REVIVE 3D: Refinement via Encoded Voluminous Inflated prior for Volume Enhancement
For researchers in 3D generation from 2D images, this work improves volume and surface quality when input images are flat, but it is an incremental improvement over existing generative models.
REVIVE 3D addresses the problem of generating voluminous 3D assets from flat images with limited 3D cues, achieving state-of-the-art performance on a challenging dataset through a two-stage pipeline that inflates silhouettes and refines latents.

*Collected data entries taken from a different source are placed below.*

/-! ### setChan -/

@[simp] theorem State.setChan_now (q : Fin 4) (c : Nat) (v : Chan) : (s.setChan q c v).now = s.now := rfl
@[simp] theorem State.setChan_scale (q : Fin 4) (c : Nat) (v : Chan) : (s.setChan q c v).scale = s.scale := rfl
@[simp] theorem State.setChan_free (q : Fin 4) (c : Nat) (v : Chan) : (s.setChan q c v).free = s.free := rfl
@[simp] theorem State.setChan_pending (q : Fin 4) (c : Nat) (v : Chan) : (s.setChan q c v).pending = s.pending := rfl
@[simp] theorem State.setChan_out (q : Fin 4) (c : Nat) (v : Chan) : (s.setChan q c v).out = s.out := rfl
@[simp] theorem State.setChan_dict (q : Fin 4) (c : Nat) (v : Chan) : (s.setChan q c v).dict = s.dict := rfl
@[simp] theorem State.setChan_tv (q : Fin 4) (c : Nat) (v : Chan) : (s.setChan q c v).tv = s.tv := rfl
@[simp] theorem State.setChan_sideTx (q : Fin 4) (c : Nat) (v : Chan) : (s.setChan q c v).sideTx = s.sideTx := rfl
@[simp] theorem State.setChan_restarting (q : Fin 4) (c : Nat) (v : Chan) : (s.setChan q c v).restarting = s.restarting := rfl
@[simp] theorem State.setChan_ev (q : Fin 4) (c : Nat) (v : Chan) : (s.setChan q c v).ev = s.ev := rfl
@[simp] theorem State.setChan_life (q : Fin 4) (c : Nat) (v : Chan) : (s.setChan q c v).life = s.life := rfl
@[simp] theorem State.setChan_die (q : Fin 4) (c : Nat) (v : Chan) : (s.setChan q c v).die = s.die := rfl
@[simp] theorem State.setChan_frm (q : Fin 4) (c : Nat) (v : Chan) : (s.setChan q c v).frm = s.frm := rfl
@[simp] theorem State.setChan_em (q : Fin 4) (c : Nat) (v : Chan) : (s.setChan q c v).em = s.em := rfl
@[simp] theorem State.setChan_steer (q : Fin 4) (c : Nat) (v : Chan) : (s.setChan q c v).steer = s.steer := rfl
@[simp] theorem State.setChan_forge (q : Fin 4) (c : Nat) (v : Chan) : (s.setChan q c v).forge = s.forge := rfl
@[simp] theorem State.setChan_ana (q : Fin 4) (c : Nat) (v : Chan) : (s.setChan q c v).ana = s.ana := rfl
@[simp] theorem State.setChan_gov (q : Fin 4) (c : Nat) (v : Chan) : (s.setChan q c v).gov = s.gov := rfl
@[simp] theorem State.setChan_queues (q : Fin 4) (c : Nat) (v : Chan) : (s.setChan q c v).queues = s.queues := rfl
@[simp] theorem State.setChan_dma (q : Fin 4) (c : Nat) (v : Chan) : (s.setChan q c v).dma = s.dma := rfl
@[simp] theorem State.setChan_links (q : Fin 4) (c : Nat) (v : Chan) : (s.setChan q c v).links = s.links := rfl
@[simp] theorem State.setChan_recTok (q : Fin 4) (c : Nat) (v : Chan) : (s.setChan q c v).recTok = s.recTok := rfl
@[simp] theorem State.setChan_recAt (q : Fin 4) (c : Nat) (v : Chan) : (s.setChan q c v).recAt = s.recAt := rfl
@[simp] theorem State.setChan_tap (q : Fin 4) (c : Nat) (v : Chan) : (s.setChan q c v).tap = s.tap := rfl
@[simp] theorem State.setChan_isl (q : Fin 4) (c : Nat) (v : Chan) : (s.setChan q c v).isl = s.isl := rfl
@[simp] theorem State.setChan_cap (q : Fin 4) (c : Nat) (v : Chan) : (s.setChan q c v).cap = s.cap := rfl
@[simp] theorem State.setChan_time (q : Fin 4) (c : Nat) (v : Chan) : (s.setChan q c v).time = s.time := rfl
@[simp] theorem State.setChan_wof (q : Fin 4) (c : Nat) (v : Chan) : (s.setChan q c v).wof = s.wof := rfl
@[simp] theorem State.setChan_fleet (q : Fin 4) (c : Nat) (v : Chan) : (s.setChan q c v).fleet = s.fleet := rfl
@[simp] theorem State.setChan_plv (q : Fin 4) (c : Nat) (v : Chan) : (s.setChan q c v).plv = s.plv := rfl
@[simp] theorem State.setChan_sens (q : Fin 4) (c : Nat) (v : Chan) : (s.setChan q c v).sens = s.sens := rfl
@[simp] theorem State.setChan_pilot (q : Fin 4) (c : Nat) (v : Chan) : (s.setChan q c v).pilot = s.pilot := rfl
@[simp] theorem State.setChan_nv (q : Fin 4) (c : Nat) (v : Chan) : (s.setChan q c v).nv = s.nv := rfl
@[simp] theorem State.setChan_blobs (q : Fin 4) (c : Nat) (v : Chan) : (s.setChan q c v).blobs = s.blobs := rfl
@[simp] theorem State.setChan_jtag (q : Fin 4) (c : Nat) (v : Chan) : (s.setChan q c v).jtag = s.jtag := rfl
@[simp] theorem State.setChan_obj (q : Fin 4) (c : Nat) (v : Chan) (a e : Nat) : (s.setChan q c v).obj a e = s.obj a e := rfl
@[simp] theorem State.setChan_objN (q : Fin 4) (c : Nat) (v : Chan) (a e : Nat) : (s.setChan q c v).objN a e = s.objN a e := rfl
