-- ==== Sys2Proof/Laws/Ops.lean ====
section
/-! SUPPORT. What the shared operations do, once for each: `<operation>_keeps` says all that it can change, with one lemma for each field
it leaves alone, and the lemmas at the end say what it does to the rest. -/

namespace Sys2Proof.Machine

variable (s : State)

theorem State.emits_keeps (l : List Out) : l.foldl State.emit s = { s with out := (l.foldl State.emit s).out } := by
  induction l generalizing s with
  | nil => rfl
  | cons o l ih => rw [List.foldl_cons, ih]; rfl

theorem State.sendCan_keeps (prio kind resp master txn abort : Nat) (body : Octets) (p : Nat) :
    State.sendMsg.sendCan prio kind resp master txn abort body s p =
      { s with
        out := (State.sendMsg.sendCan prio kind resp master txn abort body s p).out
        sideTx := (State.sendMsg.sendCan prio kind resp master txn abort body s p).sideTx } := by
  unfold State.sendMsg.sendCan
  dsimp only
  generalize (canData (txn % 256) (toBE 2 abort ++ body)).2 = l
  generalize canIdent prio kind resp (canData (txn % 256) (toBE 2 abort ++ body)).1 (s.canNode p) master = c
  induction l generalizing s with
  | nil => rfl
  | cons o l ih => rw [List.foldl_cons, ih]; rfl

/-! ### bump -/

theorem State.bump_keeps (o el k : Nat) : s.bump o el k =
    { s with dict := (s.bump o el k).dict, free := (s.bump o el k).free } := by
  unfold State.bump
  dsimp only
  split <;> rfl
@[simp] theorem State.bump_now (o el k : Nat) : (s.bump o el k).now = s.now := by
  rw [State.bump_keeps]
@[simp] theorem State.bump_scale (o el k : Nat) : (s.bump o el k).scale = s.scale := by
  rw [State.bump_keeps]
@[simp] theorem State.bump_pending (o el k : Nat) : (s.bump o el k).pending = s.pending := by
  rw [State.bump_keeps]
@[simp] theorem State.bump_out (o el k : Nat) : (s.bump o el k).out = s.out := by
  rw [State.bump_keeps]
@[simp] theorem State.bump_tv (o el k : Nat) : (s.bump o el k).tv = s.tv := by
  rw [State.bump_keeps]
@[simp] theorem State.bump_sideTx (o el k : Nat) : (s.bump o el k).sideTx = s.sideTx := by
  rw [State.bump_keeps]
@[simp] theorem State.bump_restarting (o el k : Nat) : (s.bump o el k).restarting = s.restarting := by
  rw [State.bump_keeps]
@[simp] theorem State.bump_ev (o el k : Nat) : (s.bump o el k).ev = s.ev := by
  rw [State.bump_keeps]
@[simp] theorem State.bump_life (o el k : Nat) : (s.bump o el k).life = s.life := by
  rw [State.bump_keeps]
@[simp] theorem State.bump_die (o el k : Nat) : (s.bump o el k).die = s.die := by
  rw [State.bump_keeps]
@[simp] theorem State.bump_frm (o el k : Nat) : (s.bump o el k).frm = s.frm := by
  rw [State.bump_keeps]
@[simp] theorem State.bump_quads (o el k : Nat) : (s.bump o el k).quads = s.quads := by
  rw [State.bump_keeps]
@[simp] theorem State.bump_em (o el k : Nat) : (s.bump o el k).em = s.em := by
  rw [State.bump_keeps]
@[simp] theorem State.bump_steer (o el k : Nat) : (s.bump o el k).steer = s.steer := by
  rw [State.bump_keeps]
@[simp] theorem State.bump_forge (o el k : Nat) : (s.bump o el k).forge = s.forge := by
  rw [State.bump_keeps]
@[simp] theorem State.bump_ana (o el k : Nat) : (s.bump o el k).ana = s.ana := by
  rw [State.bump_keeps]
@[simp] theorem State.bump_gov (o el k : Nat) : (s.bump o el k).gov = s.gov := by
  rw [State.bump_keeps]
@[simp] theorem State.bump_queues (o el k : Nat) : (s.bump o el k).queues = s.queues := by
  rw [State.bump_keeps]
@[simp] theorem State.bump_dma (o el k : Nat) : (s.bump o el k).dma = s.dma := by
  rw [State.bump_keeps]
@[simp] theorem State.bump_links (o el k : Nat) : (s.bump o el k).links = s.links := by
  rw [State.bump_keeps]
@[simp] theorem State.bump_recTok (o el k : Nat) : (s.bump o el k).recTok = s.recTok := by
  rw [State.bump_keeps]
@[simp] theorem State.bump_recAt (o el k : Nat) : (s.bump o el k).recAt = s.recAt := by
  rw [State.bump_keeps]
@[simp] theorem State.bump_tap (o el k : Nat) : (s.bump o el k).tap = s.tap := by
  rw [State.bump_keeps]
@[simp] theorem State.bump_isl (o el k : Nat) : (s.bump o el k).isl = s.isl := by
  rw [State.bump_keeps]
@[simp] theorem State.bump_cap (o el k : Nat) : (s.bump o el k).cap = s.cap := by
  rw [State.bump_keeps]
@[simp] theorem State.bump_time (o el k : Nat) : (s.bump o el k).time = s.time := by
  rw [State.bump_keeps]
@[simp] theorem State.bump_wof (o el k : Nat) : (s.bump o el k).wof = s.wof := by
  rw [State.bump_keeps]
@[simp] theorem State.bump_fleet (o el k : Nat) : (s.bump o el k).fleet = s.fleet := by
  rw [State.bump_keeps]
@[simp] theorem State.bump_plv (o el k : Nat) : (s.bump o el k).plv = s.plv := by
  rw [State.bump_keeps]
@[simp] theorem State.bump_sens (o el k : Nat) : (s.bump o el k).sens = s.sens := by
  rw [State.bump_keeps]
@[simp] theorem State.bump_pilot (o el k : Nat) : (s.bump o el k).pilot = s.pilot := by
  rw [State.bump_keeps]
@[simp] theorem State.bump_nv (o el k : Nat) : (s.bump o el k).nv = s.nv := by
  rw [State.bump_keeps]
@[simp] theorem State.bump_blobs (o el k : Nat) : (s.bump o el k).blobs = s.blobs := by
  rw [State.bump_keeps]
@[simp] theorem State.bump_jtag (o el k : Nat) : (s.bump o el k).jtag = s.jtag := by
  rw [State.bump_keeps]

Recent generative models have shown strong performance in generating diverse 3D assets from 2D images, a fundamental research topic in computer vision and graphics. However, these models still struggle to generate voluminous 3D assets when the input is a flat image that provides limited 3D cues. We introduce REVIVE 3D, a two-stage, plug-and-play pipeline for generating voluminous 3D assets from flat images. In Stage 1, we construct an Inflated Prior by inflating the foreground silhouette to recover global volume and superimposing part-aware details to capture local structure. In Stage 2, 3D Latent Refinement injects Gaussian noise into the Inflated Prior's latent and then denoises it, using the prior's geometric cues to leverage the backbone's pretrained 3D knowledge. Furthermore, our framework supports image-conditioned 3D editing. To quantify volume and surface flatness, we propose Compactness and Normal Anisotropy. We validate Compactness and Normal Anisotropy through a user study, showing that these metrics align with human perception of volume and quality. We show that REVIVE 3D achieves state-of-the-art performance on a challenging flat image dataset, based on extensive qualitative and quantitative evaluations.